LIKE ASURA (Japan, 2003)
Directed by: Yoshimitsu Morita
Starring: Shinobu Otake, Hitomi Kuroki, Kyoko Fukada, Eri Fukatsu
“Warm, witty and well-observed…recalls recent works by another onetime provocateur, Pedro Almodovar…”
- Derek Elley, Variety
2003 Japanese Academy Awards
Winner – Oustanding Performance by an Actress in a Supporting Role – Eri Fukatsu
Winner – Director of the Year – Yoshimitsu Morita
Winner – Screenplay of the Year
The first Japanese film to open the prestigious Tokyo International Film Festival in eleven years, LIKE ASURA is a movie that deserves far more attention in the West. Based on an infamous novel, which spawned a shocking, sexually frank TV series in 1979, it’s a rich, comic portrait of a year in the lives of four sisters. The oldest, Tsunako, is widowed, and in her early forties. The next-youngest is the not-so-happily married Makiko. The typical middle child (hyper, critical, desperate for attention, socially-stunted), Takiko is a stereotypical librarian, and the youngest, Sakiko, is living in sin with her boxer boyfriend.
The sisters are summoned to a crisis conference when Takiko discovers that their father may be having an affair.
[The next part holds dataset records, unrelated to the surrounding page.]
-- ==== Sys2Proof/Decode.lean ====
section
/-! DEFINITION. Decoding of wave words, hint words, stream words and chunk words (R10 to R30, R183, R184), total and
rejecting by name, and the encoder written from the same layouts. A word is a number below 2^32. -/

namespace Sys2Proof

/-- Why a word is not an instruction for the agent that fetched it. -/
inductive DecodeError
  /-- No row of the opcode table for this agent matches: unlisted major or minor, or a reserved field (R11, R184). -/
  | unlisted
  /-- A row matches, but a field holds a register or a value that the rules forbid (R11, R14, R15). -/
  | illegalField
deriving DecidableEq, Repr

/-- A one-bit field read as a flag. -/
def flagOf (n : Nat) : Bool := n == 1

/-- The code of a Space, as its field encodes it (R21, R26 to R30, R183). -/
def Space.code : Space → Nat
  | .g => 0
  | .s => 1
  | .c => 2
  | .v => 3

/-- The Space that a code names, if it is not reserved. -/
def Space.ofCode : Nat → Option Space
  | 0 => some .g
  | 1 => some .s
  | 2 => some .c
  | 3 => some .v
  | _ => none

@[simp] theorem Space.ofCode_code (q : Space) : Space.ofCode q.code = some q := by cases q <;> rfl

theorem Space.code_lt (q : Space) : q.code < 4 := by cases q <;> decide

/-- The code of a MemWidth, as its field encodes it (R21, R26 to R30, R183). -/
def MemWidth.code : MemWidth → Nat
  | .n8 => 0
  | .n16 => 1
  | .b32 => 2
  | .b64 => 3
  | .b128 => 4
  | .i8 => 5
  | .i16 => 6

/-- The MemWidth that a code names, if it is not reserved. -/
def MemWidth.ofCode : Nat → Option MemWidth
  | 0 => some .n8
  | 1 => some .n16
  | 2 => some .b32
  | 3 => some .b64
  | 4 => some .b128
  | 5 => some .i8
  | 6 => some .i16
  | _ => none

@[simp] theorem MemWidth.ofCode_code (q : MemWidth) : MemWidth.ofCode q.code = some q := by cases q <;> rfl

theorem MemWidth.code_lt (q : MemWidth) : q.code < 7 := by cases q <;> decide

/-- The code of a CmpCond, as its field encodes it (R21, R26 to R30, R183). -/
def CmpCond.code : CmpCond → Nat
  | .eq => 0
  | .ne => 1
  | .lt => 2
  | .le => 3
  | .gt => 4
  | .ge => 5
  | .ltN => 6
  | .leN => 7
  | .gtN => 8
  | .geN => 9
  | .ord => 10
  | .unord => 11

/-- The CmpCond that a code names, if it is not reserved. -/
def CmpCond.ofCode : Nat → Option CmpCond
  | 0 => some .eq
  | 1 => some .ne
  | 2 => some .lt
  | 3 => some .le
  | 4 => some .gt
  | 5 => some .ge
  | 6 => some .ltN
  | 7 => some .leN
  | 8 => some .gtN
  | 9 => some .geN
  | 10 => some .ord
  | 11 => some .unord
  | _ => none

@[simp] theorem CmpCond.ofCode_code (q : CmpCond) : CmpCond.ofCode q.code = some q := by cases q <;> rfl

theorem CmpCond.code_lt (q : CmpCond) : q.code < 12 := by cases q <;> decide

/-- The code of a RedOp, as its field encodes it (R21, R26 to R30, R183). -/
def RedOp.code : RedOp → Nat
  | .add => 0
  | .min => 1
  | .max => 2
  | .and => 3
  | .or => 4
  | .xor => 5
  | .addDet => 6

/-- The RedOp that a code names, if it is not reserved. -/
def RedOp.ofCode : Nat → Option RedOp
  | 0 => some .add
  | 1 => some .min
  | 2 => some .max
  | 3 => some .and
  | 4 => some .or
  | 5 => some .xor
  | 6 => some .addDet
  | _ => none

@[simp] theorem RedOp.ofCode_code (q : RedOp) : RedOp.ofCode q.code = some q := by cases q <;> rfl

theorem RedOp.code_lt (q : RedOp) : q.code < 7 := by cases q <;> decide

/-- The code of a ElemTy, as its field encodes it (R21, R26 to R30, R183). -/
def ElemTy.code : ElemTy → Nat
  | .i32 => 0
  | .n32 => 1
  | .f32 => 2

/-- The ElemTy that a code names, if it is not reserved. -/
def ElemTy.ofCode : Nat → Option ElemTy
  | 0 => some .i32
  | 1 => some .n32
  | 2 => some .f32
  | _ => none

@[simp] theorem ElemTy.ofCode_code (q : ElemTy) : ElemTy.ofCode q.code = some q := by cases q <;> rfl

theorem ElemTy.code_lt (q : ElemTy) : q.code < 3 := by cases q <;> decide

/-- The code of a RepayTy, as its field encodes it (R21, R26 to R30, R183). -/
def RepayTy.code : RepayTy → Nat
  | .f32 => 0
  | .i32 => 1
  | .n32 => 2

/-- The RepayTy that a code names, if it is not reserved. -/
def RepayTy.ofCode : Nat → Option RepayTy
  | 0 => some .f32
  | 1 => some .i32
  | 2 => some .n32
  | _ => none

@[simp] theorem RepayTy.ofCode_code (q : RepayTy) : RepayTy.ofCode q.code = some q := by cases q <;> rfl

theorem RepayTy.code_lt (q : RepayTy) : q.code < 3 := by cases q <;> decide

/-- The code of a CmpMode, as its field encodes it (R21, R26 to R30, R183). -/
def CmpMode.code : CmpMode → Nat
  | .write => 0
  | .and => 1
  | .or => 2

/-- The CmpMode that a code names, if it is not reserved. -/
def CmpMode.ofCode : Nat → Option CmpMode
  | 0 => some .write
  | 1 => some .and
  | 2 => some .or
  | _ => none

@[simp] theorem CmpMode.ofCode_code (q : CmpMode) : CmpMode.ofCode q.code = some q := by cases q <;> rfl

theorem CmpMode.code_lt (q : CmpMode) : q.code < 3 := by cases q <;> decide

/-- The code of a NbrSel, as its field encodes it (R21, R26 to R30, R183). -/
def NbrSel.code : NbrSel → Nat
  | .x => 0
  | .y => 1
  | .diagonal => 2

/-- The NbrSel that a code names, if it is not reserved. -/
def NbrSel.ofCode : Nat → Option NbrSel
  | 0 => some .x
  | 1 => some .y
  | 2 => some .diagonal
  | _ => none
Their varying reactions (from hysteria to “live and let live”) peg their characters to a “t”, and audiences settle in for an “I’ve seen this before,” snooze. But that’s exactly when the movie takes a turn and spends its remaining hundred and twenty minutes tearing down our preconceived notions. Set in 1979, with impeccable technical credits and precision comic acting, LIKE ASURA manages to make the Takezawa sisters complicated and contradictory; easy to criticize, but instantly-identifiable; fatally-flawed, but deeply sympathetic – in other words, they feel like real sisters. And that’s what this sprawling comic confection is all about: family.
Named after the Hindu goddess, Asura, whose placid face belies her hunger for discord and chaos, this flick is a distinct change of pace for the director, Yoshimitsu Morita, who’s best known for his extreme satires like 1983’s Family Game. Here he turns out a highly-popular, well-polished movie that wants to do nothing more than entertain a mainstream crowd. It’s exactly the kind of good, non-shocking, non-violent movie that most American film festivals stay away from, but it’s also exactly the kind of adult movie that US audiences may be the hungriest to consume.